Deobfuscating code for fun and no profit round 2

If you missed part 1 you can check it out here.

Welcome back! I already did a bit of intro in the last article so we’ll skip that here. Basically we’re going to be looking at an obfuscated program and figuring out how it works — so let’s jump into the code! I’ve picked heathbar.c from the 1995 IOCCC. I’d love to reproduce the original program here but medium wraps the lines and it’s….even more unreadable. I recommend checking it out at the link I gave but here is a high level picture — this one is mostly about the ASCII art anyway.

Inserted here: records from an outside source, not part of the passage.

-- ==== Sys2Proof/Certificates/Slice0/Obligations.lean ====
section
/-! DEFINITION. The statements for the provers: what each command does, clause by clause. -/

open Sys2Proof Sys2Proof.Machine

/-- A command at the front of the queue runs as exec on the state with the queue's rest. -/
def Obligations.StepRunsTheFrontCommand : Prop :=
  ∀ (s : State) (c : Instr) (rest : List Instr), s.pending = c :: rest →
    step s = exec c { s with pending := rest }

/-- On an empty queue the reference clock ticks (the model's choice, log entries 1 and 130): where nothing waits inside the block, nothing
but the time base's own state and registers changes. -/
def Obligations.EmptyQueueTicks : Prop :=
  ∀ s : State, s.pending = [] →
    step s = .next s.idle ∧ (s.coh.rewatch = [] → s.xl.lineWait = [] → s.pcie.wait = [] → s.idle = s.tick) ∧
    s.tick.pending = [] ∧ s.tick.mem = s.mem ∧ s.tick.coh = s.coh ∧ s.tick.tiles = s.tiles ∧
    s.tick.nme = s.nme ∧ s.tick.seq = s.seq ∧ s.tick.flt = s.flt

/-- Ordinary data ends no run: every command, with every operand, answers a next state in every state; where a rule turns it away, its
meaning is what the rule leaves behind (R29, R44, R153). -/
def Obligations.NoCommandStops : Prop :=
  ∀ (i : Instr) (s : State), ∃ t, exec i s = .next t

/-- Decoding the word of a tile instruction gives the instruction back, with every field at every value its bits allow. Decoding the word of
an update-program instruction gives the instruction back. -/
def Obligations.WordsDecodeBack : Prop :=
  (
    ∀ (i : Instr) (t g w : Nat), i.wf = true → encodeTile i = some (t, g, w) → w < 2 ^ 64 ∧ decodeTile t g w = i) ∧
  (
    ∀ (i : Instr) (n w : Nat), i.wf = true → encodeNme i = some (n, w) → w < 2 ^ 25 ∧ decodeNme n w = i)

/-- Words written out from R150, R154 and R264, R265: MOVI v1 = 5; FADD v3 = v1 + v2; BRA −2 under p1; LD v4 from the pair v2 + 16 in the
virtual space, size 32; MSTREAM of 64 rows into row 128; and the example's MUL and FMA. -/
def Obligations.WrittenOutWordsDecode : Prop :=
  decodeTile 7 2 0x000000050000102E = .movi 7 2 { vd := 1, imm := 5 } ∧
  decodeTile 7 2 0x0000000002043010 = .fadd 7 2 { vd := 3, va := 1, vb := 2 } ∧
  decodeTile 7 2 0xFFFFFFFE00000101 = .bra 7 2 { pred := 1, tgtOff := -2 } ∧
  decodeTile 7 2 0x0001000240084040 = .ld 7 2 { vd := 4, va := 2, space := 1, size := 2, offset := 16 } ∧
  decodeTile 7 2 0x2007E00000000072 = .mstream 7 2 { mMinus1 := 63, accRow := 128 } ∧
  decodeNme 3 0x00088CC5 = .nmeMul 3 { rd := 3, sa := 3, sb := 17 } ∧
  decodeNme 3 0x003904C6 = .nmeFma 3 { rd := 3, sa := 1, sb := 18, sc := 3 }

/-- An opcode that the table does not list is reserved: it decodes to no listed instruction, the group goes on as at NOP, and
TILE_STATUS.reserved_encoding sets (R153). -/
def Obligations.ReservedOpcodesActAsNop : Prop :=
  (∀ t g w : Nat, reservedOp (w % 256) = true → decodeTile t g w = .reservedOpcode t g (w % 256) (decFmtI w)) ∧
  (∀ (s : State) (t g op : Nat) (w : FmtI), s.runs t g = true →
    ∃ s', exec (.reservedOpcode t g op w) s = .next s' ∧ s'.gb F.TILE_STATUS_reserved_encoding t = true ∧
      s'.group t g = (s.group t g).next ∧ s'.mem = s.mem)

/-- Every memory operation of the bus keeps the memory list in its canonical form. The memory of the machine at reset is in its canonical
form, nothing waits, and no lap runs. -/
def Obligations.MemoryStaysCanonical : Prop :=
  (
    ∀ (s : State) (key pa line : Nat) (bs : Bytes), Mem.wf s.mem = true →
      Mem.wf (s.writeAt key pa bs).mem = true ∧ Mem.wf (s.sramWrite pa bs).mem = true ∧ Mem.wf (s.cohWrite key pa bs).mem = true ∧
      Mem.wf (s.memLine key line bs).mem = true) ∧
  (
    Mem.wf State.reset.mem = true ∧ State.reset.pending = [] ∧ ∀ t, (State.reset.tile t).lap = none)

/-- Every arithmetic thread instruction of a group that issues completes: its operation acts in the executing threads (R154), a reserved rm
is noted, and the group goes on. -/
def Obligations.VectorArithmeticCompletes : Prop :=
  ∀ (s : State) (t g : Nat) (w : FmtV), s.runs t g = true →
    let go := fun (f : Group → Nat → Group × Nat) => (.next ((s.rmRes t g w).vec t g w.pred w.pneg f) : Res)
    let fp := fun (f : Bool → Bool → Nat → Nat → Nat × Nat) => go (v2 w (f (s.vecDaz t) (s.vecFtz t)))
    let f1 := fun (f : Bool → Bool → Nat → Nat × Nat) => go (v1 w (f (s.vecDaz t) (s.vecFtz t)))
    let int := fun (f : Nat → Nat → Nat) => go (v2 w (fun a b => (f (intA w a) (intB w b), 0)))
    exec (.fadd t g w) s = fp (fpAdd w) ∧ exec (.fsub t g w) s = fp (fpSub w) ∧ exec (.fmul t g w) s = fp (fpMul w) ∧
    exec (.fmin t g w) s = fp (fpMinMax false w) ∧ exec (.fmax t g w) s = fp (fpMinMax true w) ∧ exec (.fdiv t g w) s = fp (fpDiv w) ∧
    exec (.ffma t g w) s = go (v3 w (fpFma w (s.vecDaz t) (s.vecFtz t))) ∧ exec (.fsqrt t g w) s = f1 (fpSqrt w) ∧
    exec (.frcp t g w) s = f1 (fpApprox 0x19 1 w) ∧ exec (.frsq t g w) s = f1 (fpApprox 0x1A 1 w) ∧
    exec (.fexp2 t g w) s = f1 (fpApprox 0x1B 2 w) ∧ exec (.flog2 t g w) s = f1 (fpApprox 0x1C 2 w) ∧
    exec (.ftanh t g w) s = f1 (fpApprox 0x1D 2 w) ∧
    exec (.iadd t g w) s = int iAdd ∧ exec (.isub t g w) s = int iSub ∧ exec (.imul t g w) s = int iMul ∧
    exec (.imad t g w) s = go (v3 w (fun a b c => (iAdd (iMul (intA w a) (intB w b)) c, 0))) ∧
    exec (.and t g w) s = int Nat.land ∧ exec (.or t g w) s = int Nat.lor ∧ exec (.xor t g w) s = int Nat.xor ∧
    exec (.shl t g w) s = int iShl ∧ exec (.shr t g w) s = int iShr ∧ exec (.sar t g w) s = int iSar ∧
    exec (.imin t g w) s = int iMin ∧ exec (.imax t g w) s = int iMax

Source credit goes to Heather Downs and Selene Makarios (http://www.ioccc.org/1995/heathbar.hint)

So if you’re unaware what you’re looking at is an ASCII art representation of an Adder. It doesn’t look like some of the wikipedia examples but I simulated the circuit and it’s definitely an adder. This gives a clue about what the program does — it adds two numbers. Specifically, it adds two 16 bit unsigned integers by simulating a bunch of adders chained together.

If you’d like to run the program I was able to compile it on Ubuntu 16.04 with cc -ansi -O -w --std=c89 heathbar.c -o heathbar , after that run it with some numbers like so: ./heathbar 25 50 . Easy enough.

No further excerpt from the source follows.